◆ Data under study:
-- ==== Sys2Proof/Machine/State.lean ====
section
/-! DEFINITION. Machine/State.lean: the whole state of one module as plain data, the reasons a step can stop, and the
state after reset. Arrays of like units are sparse (`SMap`): a unit that is not listed is as its `reset` value says.
Each structure's docstring names the rules and tables of spec/ its fields come from. -/

namespace Sys2Proof.Machine

open Sys2Proof

/-- Reasons a step stops where the spec gives the module no behaviour at all (DEDUCED, log entry 9). -/
inductive Fault where
  /-- An input outside the absolute maximum ratings of Table 20-3: R453 says the device guarantees nothing, not even
  its survival. Raised by the input-supervision steps. Safe: the model says nothing of such a module. -/
  | outsideRatings
  deriving DecidableEq, Repr

/-- Reasons a step is refused (DEDUCED, log entry 9). -/
inductive Refusal where
  /-- The step has no meaning yet. Raised by no arm of exec once every row has its meaning. Safe. -/
  | notModelled (mnemonic : String)
  /-- An operand names a unit the module does not have (a cell above 4,095, a port above 13, a stack above 23 ...), or a
  value that the operand's field cannot hold, so that no such step exists on the module. Raised by the steps of that
  unit. Safe: nothing is said of such a step. -/
  | noSuchUnit (what : String)
  deriving DecidableEq, Repr

/-! ### Cells (chapters 04, 05, 07, 08) -/

/-- A slot of the row statistics unit (Table 5-3). `s1` and `s2` count units of 2^(e − 70) and 2^(2e − 70). -/
structure StatSlot where
  vmax : F32 := 0xFF800000
  maxSeen : Bool := false
  e : Option Int := none
  s1 : Int := 0
  s2 : Nat := 0
  n : Nat := 0
  bad : Bool := false
  deriving DecidableEq, Repr

def StatSlot.reset : StatSlot := {}

/-- A semaphore word (Table 7-9). -/
structure Sem where
  value : Nat := 0
  ovf : Bool := false
  deriving DecidableEq, Repr

def Sem.reset : Sem := {}

/-- A landing-credit word (Table 7-6). -/
structure Credit where
  value : Nat := 0
  ovf : Bool := false
  deriving DecidableEq, Repr

def Credit.reset : Credit := {}

/-- An active loop of a tile (R106): its k register and the first and last operation of its body. -/
structure Loop where
  k : Nat
  first : Nat
  last : Nat
  deriving DecidableEq, Repr

/-- A descriptor as it stands in a queue: its 64 bytes, its list's generation, the context and the step of that context it
serves, and the tile of its cell that handed it over (0 for a list's); `misaligned` marks a MOVE DESC descriptor that is not
64 B aligned (Table 8-9). -/
structure QDesc where
  raw : List Byte
  generation : Nat
  context : Nat
  step : Nat
  tile : Nat
  misaligned : Bool
  deriving DecidableEq, Repr

/-- The flags an arithmetic operation raises: NV, OF (R82), CANCEL and EMPTY (R124). -/
structure Raised where
  nv : Bool := false
  ofl : Bool := false
  cancel : Bool := false
  empty : Bool := false
  deriving DecidableEq, Repr

/-- An operation issued to a queue and not yet retired (R91, R108): its queue, the scratchpad rows it reads, the pieces it
writes (physical offset, bytes) that have not been performed yet (R93), the rows a drain has yet to feed to the statistics
slots (slot, whether SUM, values; R125), the descriptor a MOVE DESC has yet to hand over, the offset to which a MOVE FLAGS
behind it has yet to write (R101), and the flags it has not raised yet (R82) (DESIGN CHOICE, log entry 11). -/
structure Issued where
  q : CellQueue
  op : TileOp
  reads : List Nat
  writes : List (Nat × List Byte)
  feeds : List (Nat × Bool × List F32)
  desc : Option QDesc
  flagsAt : Option Nat
  raised : Raised
  deriving DecidableEq, Repr

/-- When and how a wait began, for the synchronisation trace (Table 19-10). -/
structure WaitRec where
  since : Nat := 0
  frame : Nat := 0
  startNs : Nat := 0
  context : Nat := 0
  value : Nat := 0
  deriving DecidableEq, Repr

/-- A wait in a semaphore's queue (R164): the cell's own SEM_WAIT, an engine's queue, or a collective operation (R307). -/
inductive Waiter where
  | sequencer (n : Nat) (peek : Bool)
  | engine (e : Engine) (q : EngQueue) (task n : Nat)
  | collective (e op n : Nat)
  deriving DecidableEq, Repr

/-- An error record (Table 8-8), with the mark whether it has been read since it was written (R188). -/
structure ErrRec where
  tag : Nat
  status : Nat
  entry : Nat
  frame : Nat
  address : Nat
  queue : Nat
  generation : Nat
  read : Bool
  deriving DecidableEq, Repr

/-- The four ledgers of R190. -/
structure Ledger where
  accepted : Nat := 0
  completed : Nat := 0
  failed : Nat := 0
  cancelled : Nat := 0
  deriving DecidableEq, Repr

def Ledger.reset : Ledger := {}

/-- An admitted descriptor (R172, R190): how many of its transfers were issued and ended, whether its semaphore wait has
been joined and granted for the next transfer, whether it was counted in a ledger, and its cursors: bytes already
written, the codec sequence value of the block before, the next source address, and the next spill entry. -/
structure Task where
  id : Nat
  q : EngQueue
  desc : QDesc
  issued : Nat
  ended : Nat
  queuedWait : Bool
  granted : Bool
  counted : Bool
  written : Nat
  lastSeq : Option Nat
  cursor : Nat
  spillAt : Nat
  spillEnd : Bool
  creditWait : Bool
  waitAt : WaitRec
  deriving DecidableEq, Repr

/-- An access of a transfer that has still to be performed (R246): a read within one line or row, whose bytes then go to
`dst`; a write within one line or row, with its data; or the whole of a small put into the control space (R185). -/
inductive Work where
  | read (src dst len : Nat)
  | write (dst : Nat) (data : List Byte) (poison : Bool)
  | put (src dst len : Nat)
  deriving DecidableEq, Repr

/-- A transfer that has been issued and has not ended (R170): its descriptor and entry, whether it awaits a block from
the codec, whether all its accesses are known, those still to be performed, how many of its window writes are not yet
acknowledged (R157), whether it has met poison, and whether it was cancelled at an abort tick (Table 8-10 step 2). -/
structure Xfer where
  task : Nat
  q : EngQueue
  desc : QDesc
  entry : Nat
  src : Nat
  dst : Nat
  codec : Bool
  moved : Bool
  cancelled : Bool
  last : Bool
  farTier : Bool
  work : List Work
  acks : Nat
  poisoned : Bool
  issuedAt : Nat
  deriving DecidableEq, Repr

/-- The state of a mover, a gather engine or a packer (R170 to R173, R187, R190, R237). `turn` is the queue whose turn it is in
a mover's alternation (R171). -/
structure Eng where
  listQ : List QDesc := []
  tileQ : List QDesc := []
  prefetchQ : List QDesc := []
  tasks : List Task := []
  xfers : List Xfer := []
  nextTask : Nat := 0
  turn : EngQueue := .list
  errs : SMap ErrRec := []
  errTotal : Nat := 0
  overwritten : Nat := 0
  ledger : Ledger := {}
  progress : Nat := 0
  deriving DecidableEq, Repr

def Eng.reset : Eng := {}

/-- A logical cell (Tables 4-2, 4-11, 5-3, 7-1 to 7-9, 8-6, 19-2, 19-6). `k*F` latches are the flags set in the frame; `later`
holds tiles of newer rows that wait for the end of an overrun tile (R48). `tileNo` numbers the tiles that have started,
`tileAt` and `nextAt` say of which context, image generation and section offset the two halves of the buffer hold the tile (R90). -/
structure Cell where
  a : SMap (BitVec 48) := []
  k : SMap (BitVec 16) := []
  v : SMap (List F32) := []
  acc : SMap (List F32) := []
  slots : SMap StatSlot := []
  nv : Bool := false
  ofl : Bool := false
  cancel : Bool := false
  empty : Bool := false
  nvF : Bool := false
  oflF : Bool := false
  cancelF : Bool := false
  emptyF : Bool := false
  faultIndex : BitVec 16 := 0
  faultCode : BitVec 8 := 0
  tile : List (BitVec 64) := []
  nextTile : List (BitVec 64) := []
  later : List (List (BitVec 64)) := []
  active : Bool := false
  faulted : Bool := false
  tileNo : Nat := 0
  tileAt : Option (Nat × Nat × Nat) := none
  nextAt : Option (Nat × Nat × Nat) := none
  pc : Nat := 0
  loops : List Loop := []
  issued : List Issued := []
  held : Option TileOp := none
  heldAt : WaitRec := {}
  sp : List Host.Cell := []
  spPoison : SMap Bool := []
  half : SMap Bool := []
  sem : SMap Sem := []
  semQ : SMap (List Waiter) := []
  credit : SMap Credit := []
  residentTag : Option Nat := none
  mailbox : List Host.Cell := []
  mover : Eng := {}
  spCorrected : Nat := 0
  semOvf : Nat := 0
  creditOvf : Nat := 0
  windowFault : Nat := 0
  sameRow : Nat := 0
  bytes : SMap Nat := []
  progress : Nat := 0
  deriving DecidableEq, Repr
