-- ==== Sys2Proof/Machine/Flags.lean ====
section
/-! DEFINITION. Machine/Flags.lean: the sticky arithmetic flags of a cell (R82, R124) and how an operation sets them. -/

namespace Sys2Proof.Machine

open Sys2Proof

/-- No flag raised. -/
def quiet : Raised := {}

/-- The flags raised by either of two operations. -/
def raiseBoth (x y : Raised) : Raised :=
  { nv := x.nv || y.nv, ofl := x.ofl || y.ofl, cancel := x.cancel || y.cancel, empty := x.empty || y.empty }

/-- The flags raised by any operation of a list. -/
def raiseAll (l : List Raised) : Raised := l.foldl raiseBoth quiet

/-- Sets the sticky flags of a cell and the marks of the frame from what an operation raised; a flag that is set stays set
(R82: flags are cleared only by the status read). -/
def setFlags (c : Cell) (r : Raised) : Cell :=
  { c with
    nv := c.nv || r.nv, ofl := c.ofl || r.ofl, cancel := c.cancel || r.cancel, empty := c.empty || r.empty
    nvF := c.nvF || r.nv, oflF := c.oflF || r.ofl, cancelF := c.cancelF || r.cancel, emptyF := c.emptyF || r.empty }

end Sys2Proof.Machine
end

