-- ==== Sys2Proof/Machine/Contexts.lean ====
section
/-! DEFINITION. Machine/Contexts.lean: what happens to a context's pages, sessions and entries (R272 to R274, R278 to
R282): states of KV pages, lost sessions, poison over a whole stack, and the accounting counters of Table 12-10. -/

namespace Sys2Proof.Machine

open Sys2Proof

/-- The contexts that exist, by identifier. -/
def allCtxs (s : State) : List (Nat × Ctx) := s.ctxs.filterMap (fun e => e.2.map (fun x => (e.1, x)))

/-- The contexts that hold a residency slot. -/
def residents (s : State) : List (Nat × Ctx) := (allCtxs s).filter (fun e => e.2.residentSlot)

/-! ### Accounting (Table 12-10) -/

/-- Indices of the counters of Table 12-10. Per-stack, per-quarter and per-port counters take 24, 4 and 14 indices. -/
def acCellFrames : Nat := 0
def acSwitchFrames : Nat := 1
def acStackRead : Nat := 2
def acStackWrite : Nat := 26
def acViaduct : Nat := 50
def acGlonyTx : Nat := 54
def acGlonyRx : Nat := 68
def acHost : Nat := 82
def acWindow : Nat := 83
def acEnergy : Nat := 84
def acDone : Nat := 85
def acAborted : Nat := 86
def acReplays : Nat := 87
def acOvTokens : Nat := 88
def acOvFrames : Nat := 89
def acSkipped : Nat := 90
def acReconciled : Nat := 91
def acEvictions : Nat := 92
def acAdmissions : Nat := 93
def acDegraded : Nat := 94

/-- Adds to a counter of a context and of its partition (R283). -/
def account (s : State) (c i n : Nat) : State :=
  match ctxOf s c with
  | some x =>
    let s1 := setCtx s c { x with acct := madd x.acct i n }
    modPart s1 x.partition (fun p => { p with acct := madd p.acct i n })
  | none => s

/-- Charges a context with the bytes that a step moved: at each stack, over each viaduct quarter and on the host link
(Table 12-10); `before` is the state before the step. -/
def charge (before s : State) (c : Nat) : State :=
  let d (f : State → Nat) : Nat := f s - f before
  let rd (k : Nat) (x : State) : Nat := mget 0 (stackOf x k).bytes 0 + mget 0 (stackOf x k).bytes 2
  let wr (k : Nat) (x : State) : Nat := mget 0 (stackOf x k).bytes 1 + mget 0 (stackOf x k).bytes 3
  let vq (q : Nat) (x : State) : Nat := mget 0 x.mem.linkCounts ((14 + q) * 8) + mget 0 x.mem.linkCounts ((14 + q) * 8 + 1)
  let add (i n : Nat) (x : State) : State := if n = 0 then x else account x c i n
  let s1 := (List.range 24).foldl (fun x k => add (acStackWrite + k) (d (wr k)) (add (acStackRead + k) (d (rd k)) x)) s
  let s2 := (List.range 4).foldl (fun x q => add (acViaduct + q) (d (vq q)) x) s1
  add acHost (d (fun x => x.obs.hostBytes)) s2

/-! ### Pages and sessions -/

def pageCount (x : Ctx) (p : PageState) : Nat := (x.pages.filter (fun g => g.mapped && g.state == p)).length

/-- A page that becomes FREE: owned by no slot and superseding nothing (Table 12-9). -/
def freePage (g : Page) : Page := { g with state := .free, slot := 0xFFFF, phaseSet := 0, supersedes := none, storedLines := 0, kindV := false, row := 0, place := 0 }

/-- The page at an index becomes QUARANTINED (R273). -/
def quarantinePage (x : Ctx) (p : Nat) : Ctx :=
  { x with pages := x.pages.zipIdx.map (fun e => if e.2 = p then { e.1 with state := .quarantined } else e.1) }

/-- A session slot is marked lost (R281). -/
def loseSession (x : Ctx) (slot : Nat) : Ctx :=
  if slot = 0xFFFF then x else { x with sessions := mmod Session.reset x.sessions slot (fun z => { z with lost := true }) }

/-- KV poison in a page: the page is quarantined and its session lost (R281). -/
def kvPoison (x : Ctx) (p : Nat) : Ctx :=
  match x.pages[p]? with
  | some g => loseSession (quarantinePage x p) g.slot
  | none => x

/-- Every TENTATIVE page becomes FREE (R273, abort). -/
def dropTentative (x : Ctx) : Ctx := { x with pages := x.pages.map (fun g => if g.state = .tentative then freePage g else g) }

/-! ### Poison over weights (R280) -/

/-- Marks granules as poisoned; the context enters DEGRADED at the next tick at which it is RESIDENT (R258, R280). -/
def degradeCtx (x : Ctx) (gs : List Nat) : Ctx :=
  { x with
    degradedGranules := x.degradedGranules ++ gs.filter (fun g => !x.degradedGranules.contains g)
    degradeDue := true }

/-- The granules of a source entry that lie on a stack. -/
def entryGranules (e : SourceEntry) : List Nat := upto (granuleOf e.base) (e.size / granule)

/-- What a stack that goes out of service means to one context (R282). -/
def ctxLosesStack (x : Ctx) (k : Nat) : Ctx :=
  let bad := x.sources.filter (fun e => e.kind == 0 && stackNo e.base == k)
  let x1 := if bad.isEmpty then x else degradeCtx x (bad.flatMap entryGranules)
  (x1.pages.zipIdx.filter (fun e => e.1.mapped && stackNo e.1.frame == k)).foldl (fun x e => kvPoison x e.2) x1

/-- A stack goes out of service (R195, R282). -/
def stackOutOfService (s : State) (k : Nat) : State :=
  let s1 := calLoseStack (modStack s k (fun x => { x with state := .outOfService })) k
  (residents s1).foldl (fun s e => setCtx s e.1 (ctxLosesStack e.2 k)) s1

/-! ### Reports of spares (R32) -/

/-- The SPARE_USED event of a row of Table 1-8 (DESIGN CHOICE, log entry 19). -/
def spareUsed (s : State) (row unit : Nat) : State :=
  raiseEvent s 0 0x8004 8 0xFFFF ([Config.partClass row] ++ leBytes (Config.partNumber row unit) 2)

end Sys2Proof.Machine
end

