/-- The oldest operation of a queue retires (R108), once it may: its writes are performed, a drain's remaining rows reach their
slots, its flags are raised, and a MOVE DESC whose descriptor waited is accepted (R101). -/
def retireFirst (regs : List Region) (c : Cell) (q : CellQueue) (n : Nat) : Cell × Nat :=
  match oldestOf q [] c.issued with
  | none => (c, n)
  | some (before, i) =>
    if !mayRetire c before i then (c, n)
    else
      let rest := c.issued.eraseP (fun x => x.q == q)
      let c1 := setFlags (i.feeds.foldl feedSlot (performWrites { c with issued := rest } i.writes)) i.raised
      let c2 := match i.desc with
        | some d => { c1 with mover := acceptDesc c1.mover .tile d }
        | none => c1
      let (c3, n1) := runFlags regs c2 n
      (retireTile { c3 with progress := c3.progress + 1 }, n1)

end Sys2Proof.Machine
end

◆ Your objective:
Each line of the data that contains "misaligned" belongs in the answer.

◆ Response to this exercise:
serves, and the tile of its cell that handed it over (0 for a list's); `misaligned` marks a MOVE DESC descriptor that is not
  misaligned : Bool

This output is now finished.